■ TASK DIRECTIONS ■
Return the listing that follows, word for word.

+===+

-- ==== Sys2Proof/Laws/RingBuffer.lean ====
section
/-! SUPPORT. The laws of one ring buffer with masked indices: COUNT, the flags, and what a write and a read do to
the buffered elements. -/

namespace Sys2Proof.Machine

variable {w k : Nat} {f : RB w}

/-- The masked increment of an index. -/
theorem succ_mod {x n : Nat} (h : x < n) : (x + 1) % n = if x + 1 = n then 0 else x + 1 := by
  split
  · rw [‹x + 1 = n›, Nat.mod_self]
  · exact Nat.mod_eq_of_lt (by omega)

/-- The masked sum of an index and an offset below the size. -/
theorem add_mod_size {x i n : Nat} (hx : x < n) (hi : i < n) :
    (x + i) % n = if x + i < n then x + i else x + i - n := by
  split
  · exact Nat.mod_eq_of_lt ‹_›
  · rw [Nat.mod_eq_sub_mod (by omega), Nat.mod_eq_of_lt (by omega)]

/-- COUNT without the modular arithmetic. -/
theorem RB.count_eq (h : f.Wf k) : f.count k = if f.rd ≤ f.wr then f.wr - f.rd else f.wr + 2 ^ k - f.rd := by
  obtain ⟨h1, h2, -⟩ := h
  unfold RB.count
  split
  · rw [show f.wr + 2 ^ k - f.rd = (f.wr - f.rd) + 2 ^ k by omega, Nat.add_mod_right, Nat.mod_eq_of_lt (by omega)]
  · exact Nat.mod_eq_of_lt (by omega)

/-- COUNT never reaches N (R7, R101). -/
theorem RB.count_lt (h : f.Wf k) : f.count k < 2 ^ k := Nat.mod_lt _ (by have := h.1; omega)

/-- EMPTY is COUNT = 0 (R105). -/
theorem RB.isEmpty_iff (h : f.Wf k) : f.isEmpty = true ↔ f.count k = 0 := by
  rw [RB.count_eq h]
  obtain ⟨h1, h2, -⟩ := h
  simp only [RB.isEmpty, beq_iff_eq]
  split <;> omega

/-- FULL is COUNT = N - 1 (R104). -/
theorem RB.isFull_iff (h : f.Wf k) : f.isFull k = true ↔ f.count k + 1 = 2 ^ k := by
  rw [RB.count_eq h]
  obtain ⟨h1, h2, -⟩ := h
  simp only [RB.isFull, beq_iff_eq, succ_mod h2]
  split <;> split <;> omega

@[simp] theorem RB.contents_length : (f.contents k).length = f.count k := by simp [RB.contents]

theorem RB.reset_wf (w k : Nat) : (RB.reset w k).Wf k := ⟨Nat.two_pow_pos k, Nat.two_pow_pos k, by simp [RB.reset]⟩

theorem RB.reset_contents (w k : Nat) : (RB.reset w k).contents k = [] := by
  simp [RB.contents, RB.count, RB.reset]

/-- A write to a full buffer changes nothing (R102). -/
theorem RB.write_full (h : f.isFull k = true) (v : BitVec w) : f.write k v = (false, f) := by simp [RB.write, h]

theorem RB.write_notFull (h : f.isFull k = false) (v : BitVec w) :
    f.write k v = (true, { f with arr := f.arr.set f.wr v, wr := (f.wr + 1) % 2 ^ k }) := by simp [RB.write, h]

/-- A read of an empty buffer is 0 and changes nothing (R103). -/
theorem RB.read_empty (h : f.isEmpty = true) : f.read k = (0, f) := by simp [RB.read, h]

theorem RB.read_notEmpty (h : f.isEmpty = false) :
    f.read k = (f.arr.getD f.rd 0, { f with rd := (f.rd + 1) % 2 ^ k }) := by simp [RB.read, h]

theorem RB.write_wf (h : f.Wf k) (v : BitVec w) : (f.write k v).2.Wf k := by
  unfold RB.write
  split
  · exact h
  · exact ⟨h.1, Nat.mod_lt _ (by have := h.1; omega), by simpa using h.2.2⟩

theorem RB.read_wf (h : f.Wf k) : (f.read k).2.Wf k := by
  unfold RB.read
  split
  · exact h
  · exact ⟨Nat.mod_lt _ (by have := h.1; omega), h.2.1, h.2.2⟩

theorem RB.count_write (h : f.Wf k) (hf : f.isFull k = false) (v : BitVec w) :
    (f.write k v).2.count k = f.count k + 1 := by
  have hw := RB.write_wf h v
  have hn : ¬ f.count k + 1 = 2 ^ k := by rw [← RB.isFull_iff h, hf]; simp
  rw [RB.count_eq hw, RB.count_eq h]
  rw [RB.count_eq h] at hn
  rw [RB.write_notFull hf]
  obtain ⟨h1, h2, -⟩ := h
  simp only [succ_mod h2]
  split_ifs at * <;> omega

theorem RB.count_read (h : f.Wf k) (he : f.isEmpty = false) : (f.read k).2.count k + 1 = f.count k := by
  have hw := RB.read_wf h
  have hn : ¬ f.count k = 0 := by rw [← RB.isEmpty_iff h, he]; simp
  rw [RB.count_eq hw, RB.count_eq h]
  rw [RB.count_eq h] at hn
  rw [RB.read_notEmpty he]
  obtain ⟨h1, h2, -⟩ := h
  simp only [succ_mod h1]
  split_ifs at * <;> omega

/-- A successful write appends its element to the buffered ones (R102). -/
theorem RB.contents_write (h : f.Wf k) (hf : f.isFull k = false) (v : BitVec w) :
    (f.write k v).2.contents k = f.contents k ++ [v] := by
  have hn : ¬ f.count k + 1 = 2 ^ k := by rw [← RB.isFull_iff h, hf]; simp
  have hc := RB.count_lt h
  have hwr : (f.rd + f.count k) % 2 ^ k = f.wr := by
    rw [add_mod_size h.1 hc, RB.count_eq h]
    obtain ⟨h1, h2, -⟩ := h
    split_ifs <;> omega
  rw [RB.contents, RB.count_write h hf, List.range_succ, List.map_append, RB.write_notFull hf]
  congr 1
  · apply List.map_congr_left
    intro i hi
    rw [List.mem_range] at hi
    have hne : f.wr ≠ (f.rd + i) % 2 ^ k := by
      rw [← hwr, add_mod_size h.1 hc, add_mod_size h.1 (by omega)]
      have := h.1
      split_ifs <;> omega
    simp [List.getD_eq_getElem?_getD, List.getElem?_set_ne hne]
  · have := h.2.1
    simp [hwr, List.getD_eq_getElem?_getD, h.2.2, h.2.1]

/-- A successful read takes the oldest buffered element (R103). -/
theorem RB.contents_read (h : f.Wf k) (he : f.isEmpty = false) :
    f.contents k = (f.read k).1 :: (f.read k).2.contents k := by
  rw [RB.contents, ← RB.count_read h he, List.range_succ_eq_map, List.map_cons, List.map_map, RB.read_notEmpty he]
  congr 1
  · simp [Nat.mod_eq_of_lt h.1]
  · apply List.map_congr_left
    intro i _
    simp only [Function.comp, Nat.succ_eq_add_one]
    rw [Nat.mod_add_mod, show f.rd + (i + 1) = f.rd + 1 + i by omega]

theorem elementsFit_iff {W : Nat} {f : RB 16} : ElementsFit W f ↔ ∀ x ∈ f.arr, x.toNat < 2 ^ W := by
  simp [ElementsFit, List.all_eq_true]

/-- A masked index is the remainder (R109). -/
theorem mask_eq_mod (x k : Nat) : x &&& (2 ^ k - 1) = x % 2 ^ k := Nat.and_two_pow_sub_one_eq_mod x k

end Sys2Proof.Machine
end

+===+

■ YOUR SOLUTION ■
-- ==== Sys2Proof/Laws/RingBuffer.lean ====
section
/-! SUPPORT. The laws of one ring buffer with masked indices: COUNT, the flags, and what a write and a read do to
the buffered elements. -/

namespace Sys2Proof.Machine

variable {w k : Nat} {f : RB w}

/-- The masked increment of an index. -/
theorem succ_mod {x n : Nat} (h : x < n) : (x + 1) % n = if x + 1 = n then 0 else x + 1 := by
  split
  · rw [‹x + 1 = n›, Nat.mod_self]
  · exact Nat.mod_eq_of_lt (by omega)

/-- The masked sum of an index and an offset below the size. -/
theorem add_mod_size {x i n : Nat} (hx : x < n) (hi : i < n) :
    (x + i) % n = if x + i < n then x + i else x + i - n := by
  split
  · exact Nat.mod_eq_of_lt ‹_›
  · rw [Nat.mod_eq_sub_mod (by omega), Nat.mod_eq_of_lt (by omega)]

/-- COUNT without the modular arithmetic. -/
theorem RB.count_eq (h : f.Wf k) : f.count k = if f.rd ≤ f.wr then f.wr - f.rd else f.wr + 2 ^ k - f.rd := by
  obtain ⟨h1, h2, -⟩ := h
  unfold RB.count
  split
  · rw [show f.wr + 2 ^ k - f.rd = (f.wr - f.rd) + 2 ^ k by omega, Nat.add_mod_right, Nat.mod_eq_of_lt (by omega)]
  · exact Nat.mod_eq_of_lt (by omega)

/-- COUNT never reaches N (R7, R101). -/
theorem RB.count_lt (h : f.Wf k) : f.count k < 2 ^ k := Nat.mod_lt _ (by have := h.1; omega)

/-- EMPTY is COUNT = 0 (R105). -/
theorem RB.isEmpty_iff (h : f.Wf k) : f.isEmpty = true ↔ f.count k = 0 := by
  rw [RB.count_eq h]
  obtain ⟨h1, h2, -⟩ := h
  simp only [RB.isEmpty, beq_iff_eq]
  split <;> omega

/-- FULL is COUNT = N - 1 (R104). -/
theorem RB.isFull_iff (h : f.Wf k) : f.isFull k = true ↔ f.count k + 1 = 2 ^ k := by
  rw [RB.count_eq h]
  obtain ⟨h1, h2, -⟩ := h
  simp only [RB.isFull, beq_iff_eq, succ_mod h2]
  split <;> split <;> omega

@[simp] theorem RB.contents_length : (f.contents k).length = f.count k := by simp [RB.contents]

theorem RB.reset_wf (w k : Nat) : (RB.reset w k).Wf k := ⟨Nat.two_pow_pos k, Nat.two_pow_pos k, by simp [RB.reset]⟩

theorem RB.reset_contents (w k : Nat) : (RB.reset w k).contents k = [] := by
  simp [RB.contents, RB.count, RB.reset]

/-- A write to a full buffer changes nothing (R102). -/
theorem RB.write_full (h : f.isFull k = true) (v : BitVec w) : f.write k v = (false, f) := by simp [RB.write, h]

theorem RB.write_notFull (h : f.isFull k = false) (v : BitVec w) :
    f.write k v = (true, { f with arr := f.arr.set f.wr v, wr := (f.wr + 1) % 2 ^ k }) := by simp [RB.write, h]

/-- A read of an empty buffer is 0 and changes nothing (R103). -/
theorem RB.read_empty (h : f.isEmpty = true) : f.read k = (0, f) := by simp [RB.read, h]

theorem RB.read_notEmpty (h : f.isEmpty = false) :
    f.read k = (f.arr.getD f.rd 0, { f with rd := (f.rd + 1) % 2 ^ k }) := by simp [RB.read, h]

theorem RB.write_wf (h : f.Wf k) (v : BitVec w) : (f.write k v).2.Wf k := by
  unfold RB.write
  split
  · exact h
  · exact ⟨h.1, Nat.mod_lt _ (by have := h.1; omega), by simpa using h.2.2⟩

theorem RB.read_wf (h : f.Wf k) : (f.read k).2.Wf k := by
  unfold RB.read
  split
  · exact h
  · exact ⟨Nat.mod_lt _ (by have := h.1; omega), h.2.1, h.2.2⟩

theorem RB.count_write (h : f.Wf k) (hf : f.isFull k = false) (v : BitVec w) :
    (f.write k v).2.count k = f.count k + 1 := by
  have hw := RB.write_wf h v
  have hn : ¬ f.count k + 1 = 2 ^ k := by rw [← RB.isFull_iff h, hf]; simp
  rw [RB.count_eq hw, RB.count_eq h]
  rw [RB.count_eq h] at hn
  rw [RB.write_notFull hf]
  obtain ⟨h1, h2, -⟩ := h
  simp only [succ_mod h2]
  split_ifs at * <;> omega

theorem RB.count_read (h : f.Wf k) (he : f.isEmpty = false) : (f.read k).2.count k + 1 = f.count k := by
  have hw := RB.read_wf h
  have hn : ¬ f.count k = 0 := by rw [← RB.isEmpty_iff h, he]; simp
  rw [RB.count_eq hw, RB.count_eq h]
  rw [RB.count_eq h] at hn
  rw [RB.read_notEmpty he]
  obtain ⟨h1, h2, -⟩ := h
  simp only [succ_mod h1]
  split_ifs at * <;> omega

/-- A successful write appends its element to the buffered ones (R102). -/
theorem RB.contents_write (h : f.Wf k) (hf : f.isFull k = false) (v : BitVec w) :
    (f.write k v).2.contents k = f.contents k ++ [v] := by
  have hn : ¬ f.count k + 1 = 2 ^ k := by rw [← RB.isFull_iff h, hf]; simp
  have hc := RB.count_lt h
  have hwr : (f.rd + f.count k) % 2 ^ k = f.wr := by
    rw [add_mod_size h.1 hc, RB.count_eq h]
    obtain ⟨h1, h2, -⟩ := h
    split_ifs <;> omega
  rw [RB.contents, RB.count_write h hf, List.range_succ, List.map_append, RB.write_notFull hf]
  congr 1
  · apply List.map_congr_left
    intro i hi
    rw [List.mem_range] at hi
    have hne : f.wr ≠ (f.rd + i) % 2 ^ k := by
      rw [← hwr, add_mod_size h.1 hc, add_mod_size h.1 (by omega)]
      have := h.1
      split_ifs <;> omega
    simp [List.getD_eq_getElem?_getD, List.getElem?_set_ne hne]
  · have := h.2.1
    simp [hwr, List.getD_eq_getElem?_getD, h.2.2, h.2.1]

/-- A successful read takes the oldest buffered element (R103). -/
theorem RB.contents_read (h : f.Wf k) (he : f.isEmpty = false) :
    f.contents k = (f.read k).1 :: (f.read k).2.contents k := by
  rw [RB.contents, ← RB.count_read h he, List.range_succ_eq_map, List.map_cons, List.map_map, RB.read_notEmpty he]
  congr 1
  · simp [Nat.mod_eq_of_lt h.1]
  · apply List.map_congr_left
    intro i _
    simp only [Function.comp, Nat.succ_eq_add_one]
    rw [Nat.mod_add_mod, show f.rd + (i + 1) = f.rd + 1 + i by omega]

theorem elementsFit_iff {W : Nat} {f : RB 16} : ElementsFit W f ↔ ∀ x ∈ f.arr, x.toNat < 2 ^ W := by
  simp [ElementsFit, List.all_eq_true]

/-- A masked index is the remainder (R109). -/
theorem mask_eq_mod (x k : Nat) : x &&& (2 ^ k - 1) = x % 2 ^ k := Nat.and_two_pow_sub_one_eq_mod x k

end Sys2Proof.Machine
end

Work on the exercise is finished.